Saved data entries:
-- ==== Sys2Proof/Machine/Dispatch.lean ====
section
/-! DEFINITION. The dispatch: each operation of the opcode table to its meaning. -/

namespace Sys2Proof.Machine

/-- One arm for each operation. -/
def exec (i : Instr) (s : State) : Host.Outcome State Fault Refusal :=
  match i with
  | .wrcmd type operand => Sys2Proof.Machine.execWrcmd type operand s
  | .flush => Sys2Proof.Machine.execFlush s
  | .clear => Sys2Proof.Machine.execClear s
  | .dispon => Sys2Proof.Machine.execDispon s
  | .dispoff => Sys2Proof.Machine.execDispoff s
  | .blon => Sys2Proof.Machine.execBlon s
  | .bloff => Sys2Proof.Machine.execBloff s
  | .prtxt len c0 c1 c2 c3 c4 c5 => Sys2Proof.Machine.execPrtxt len c0 c1 c2 c3 c4 c5 s
  | .print n => Sys2Proof.Machine.execPrint n s
  | .prfix mult m => Sys2Proof.Machine.execPrfix mult m s
  | .prflt prec x => Sys2Proof.Machine.execPrflt prec x s
  | .icon id en => Sys2Proof.Machine.execIcon id en s
  | .icon2 id en mode => Sys2Proof.Machine.execIcon2 id en mode s
  | .batt pct => Sys2Proof.Machine.execBatt pct s
  | .signal pct => Sys2Proof.Machine.execSignal pct s
  | .cmdframe t o => Sys2Proof.Machine.execCmdframe t o s

end Sys2Proof.Machine
end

• **Assignment**: Output all of the entries, exactly as they are written.

• **Exercise answer**:
-- ==== Sys2Proof/Machine/Dispatch.lean ====
section
/-! DEFINITION. The dispatch: each operation of the opcode table to its meaning. -/

namespace Sys2Proof.Machine

/-- One arm for each operation. -/
def exec (i : Instr) (s : State) : Host.Outcome State Fault Refusal :=
  match i with
  | .wrcmd type operand => Sys2Proof.Machine.execWrcmd type operand s
  | .flush => Sys2Proof.Machine.execFlush s
  | .clear => Sys2Proof.Machine.execClear s
  | .dispon => Sys2Proof.Machine.execDispon s
  | .dispoff => Sys2Proof.Machine.execDispoff s
  | .blon => Sys2Proof.Machine.execBlon s
  | .bloff => Sys2Proof.Machine.execBloff s
  | .prtxt len c0 c1 c2 c3 c4 c5 => Sys2Proof.Machine.execPrtxt len c0 c1 c2 c3 c4 c5 s
  | .print n => Sys2Proof.Machine.execPrint n s
  | .prfix mult m => Sys2Proof.Machine.execPrfix mult m s
  | .prflt prec x => Sys2Proof.Machine.execPrflt prec x s
  | .icon id en => Sys2Proof.Machine.execIcon id en s
  | .icon2 id en mode => Sys2Proof.Machine.execIcon2 id en mode s
  | .batt pct => Sys2Proof.Machine.execBatt pct s
  | .signal pct => Sys2Proof.Machine.execSignal pct s
  | .cmdframe t o => Sys2Proof.Machine.execCmdframe t o s

end Sys2Proof.Machine
end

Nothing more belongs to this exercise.